▶ Your assignment:
The complete listing should be restated word for word.
• • •
-- ==== Sys2Proof/Machine/Slices.lean ====
section
/-! DEFINITION. Slices (R181, R182): the elements and scales of a 128 × 128 slice, and the conversion of a whole slice with its health events. -/

namespace Sys2Proof.Machine

/-- The code of element `e` of format `f` in a byte string (R181). -/
def elemAt (rd : Nat → Byte) (f e : Nat) : Nat :=
  let w := fmtWidth f
  let o := w * e / 8
  let k := w * e % 8
  leNat ((List.range ((w + k + 7) / 8)).map fun i => rd (o + i)) / 2 ^ k % 2 ^ w

/-- The index of a scale in its plane: block axis 0 rows, 1 columns (R182). -/
def scaleIdx (blk : Bool) (r c : Nat) : Nat := if blk then 4 * c + r / 32 else 4 * r + c / 32

/-- The exact value of element (r, c) of a slice with its scale plane (R73, R74). -/
def valAt (rd sc : Nat → Byte) (f : Nat) (blk : Bool) (r c : Nat) : Val :=
  let v := decodeElem f (elemAt rd f (128 * r + c))
  if isMx f then scaleVal (sc (scaleIdx blk r c)).toNat v else v

/-- Byte `i` of a list, as a function. -/
def rdOf (a : Array Byte) (i : Nat) : Byte := a.getD i 0

/-- Packs codes of width `w`, element 0 lowest (R181). -/
def packCodes (w : Nat) (codes : List Nat) : List Byte :=
  if w % 8 = 0 then codes.flatMap (natLe (w / 8))
  else natLe (w * codes.length / 8) (codes.foldr (fun c n => c + 2 ^ w * n) 0)

/-- A conversion's result: element bytes, scale plane, counter increments of each element in turn. -/
structure Conv where
  elems  : List Byte
  plane  : List Byte
  events : List (List Nat)
  deriving DecidableEq, Repr

/-- Converts a slice given by its exact values into format `f` (R74–R78): `rnd r c` is the SR comparison value of the element written at (r, c). -/
def convSlice (f : Nat) (md : Rnd) (sat blk : Bool) (rnd : Nat → Nat → Nat) (src : Nat → Nat → Val) : Conv :=
  if isMx f then
    -- line l, block j: elements along the block axis
    let at_ := fun (l k : Nat) => if blk then (k, l) else (l, k)
    let lines := (List.range 128).map fun l =>
      (List.range 4).map fun j =>
        let ps := (List.range 32).map fun k => at_ l (32 * j + k)
        convBlock f md (ps.map fun p => rnd p.1 p.2) (ps.map fun p => src p.1 p.2)
    let tab := (lines.map fun l => (l.flatMap fun b => b.2.1.zip b.2.2).toArray).toArray
    let els := (List.range 128).flatMap fun r => (List.range 128).map fun c =>
      let p := if blk then (c, r) else (r, c)
      (tab.getD p.1 #[]).getD p.2 (0, [])
    { elems := packCodes (fmtWidth f) (els.map (·.1))
      plane := lines.flatMap fun l => l.map fun b => BitVec.ofNat 8 b.1
      events := els.map (·.2) }
  else
    let els := (List.range 128).flatMap fun r => (List.range 128).map fun c => convElem f md sat (rnd r c) (src r c)
    { elems := packCodes (fmtWidth f) (els.map (·.1)), plane := [], events := els.map (·.2) }

/-- The SH43 and SH52 increments of a block converted to BLEND (R102). -/
def shadowBlock (vs : List Val) : List (List Nat) :=
  let a := (convBlock 5 .rne (vs.map fun _ => 0) vs).2.2
  let b := (convBlock 6 .rne (vs.map fun _ => 0) vs).2.2
  (a.zip b).map fun p => (if p.1.contains hUnder then [hSh43] else []) ++ if p.2.contains hUnder then [hSh52] else []

/-- SH43 and SH52 increments of a whole slice, blocks along `blk`; only their number matters. -/
def shadowSlice (blk : Bool) (src : Nat → Nat → Val) : List (List Nat) :=
  (List.range 128).flatMap fun l => (List.range 4).flatMap fun j =>
    shadowBlock ((List.range 32).map fun k => if blk then src (32 * j + k) l else src l (32 * j + k))

end Sys2Proof.Machine
end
• • •
▶ Completed exercise:
-- ==== Sys2Proof/Machine/Slices.lean ====
section
/-! DEFINITION. Slices (R181, R182): the elements and scales of a 128 × 128 slice, and the conversion of a whole slice with its health events. -/

namespace Sys2Proof.Machine

/-- The code of element `e` of format `f` in a byte string (R181). -/
def elemAt (rd : Nat → Byte) (f e : Nat) : Nat :=
  let w := fmtWidth f
  let o := w * e / 8
  let k := w * e % 8
  leNat ((List.range ((w + k + 7) / 8)).map fun i => rd (o + i)) / 2 ^ k % 2 ^ w

/-- The index of a scale in its plane: block axis 0 rows, 1 columns (R182). -/
def scaleIdx (blk : Bool) (r c : Nat) : Nat := if blk then 4 * c + r / 32 else 4 * r + c / 32

/-- The exact value of element (r, c) of a slice with its scale plane (R73, R74). -/
def valAt (rd sc : Nat → Byte) (f : Nat) (blk : Bool) (r c : Nat) : Val :=
  let v := decodeElem f (elemAt rd f (128 * r + c))
  if isMx f then scaleVal (sc (scaleIdx blk r c)).toNat v else v

/-- Byte `i` of a list, as a function. -/
def rdOf (a : Array Byte) (i : Nat) : Byte := a.getD i 0

/-- Packs codes of width `w`, element 0 lowest (R181). -/
def packCodes (w : Nat) (codes : List Nat) : List Byte :=
  if w % 8 = 0 then codes.flatMap (natLe (w / 8))
  else natLe (w * codes.length / 8) (codes.foldr (fun c n => c + 2 ^ w * n) 0)

/-- A conversion's result: element bytes, scale plane, counter increments of each element in turn. -/
structure Conv where
  elems  : List Byte
  plane  : List Byte
  events : List (List Nat)
  deriving DecidableEq, Repr

/-- Converts a slice given by its exact values into format `f` (R74–R78): `rnd r c` is the SR comparison value of the element written at (r, c). -/
def convSlice (f : Nat) (md : Rnd) (sat blk : Bool) (rnd : Nat → Nat → Nat) (src : Nat → Nat → Val) : Conv :=
  if isMx f then
    -- line l, block j: elements along the block axis
    let at_ := fun (l k : Nat) => if blk then (k, l) else (l, k)
    let lines := (List.range 128).map fun l =>
      (List.range 4).map fun j =>
        let ps := (List.range 32).map fun k => at_ l (32 * j + k)
        convBlock f md (ps.map fun p => rnd p.1 p.2) (ps.map fun p => src p.1 p.2)
    let tab := (lines.map fun l => (l.flatMap fun b => b.2.1.zip b.2.2).toArray).toArray
    let els := (List.range 128).flatMap fun r => (List.range 128).map fun c =>
      let p := if blk then (c, r) else (r, c)
      (tab.getD p.1 #[]).getD p.2 (0, [])
    { elems := packCodes (fmtWidth f) (els.map (·.1))
      plane := lines.flatMap fun l => l.map fun b => BitVec.ofNat 8 b.1
      events := els.map (·.2) }
  else
    let els := (List.range 128).flatMap fun r => (List.range 128).map fun c => convElem f md sat (rnd r c) (src r c)
    { elems := packCodes (fmtWidth f) (els.map (·.1)), plane := [], events := els.map (·.2) }

/-- The SH43 and SH52 increments of a block converted to BLEND (R102). -/
def shadowBlock (vs : List Val) : List (List Nat) :=
  let a := (convBlock 5 .rne (vs.map fun _ => 0) vs).2.2
  let b := (convBlock 6 .rne (vs.map fun _ => 0) vs).2.2
  (a.zip b).map fun p => (if p.1.contains hUnder then [hSh43] else []) ++ if p.2.contains hUnder then [hSh52] else []

/-- SH43 and SH52 increments of a whole slice, blocks along `blk`; only their number matters. -/
def shadowSlice (blk : Bool) (src : Nat → Nat → Val) : List (List Nat) :=
  (List.range 128).flatMap fun l => (List.range 4).flatMap fun j =>
    shadowBlock ((List.range 32).map fun k => if blk then src (32 * j + k) l else src l (32 * j + k))

end Sys2Proof.Machine
end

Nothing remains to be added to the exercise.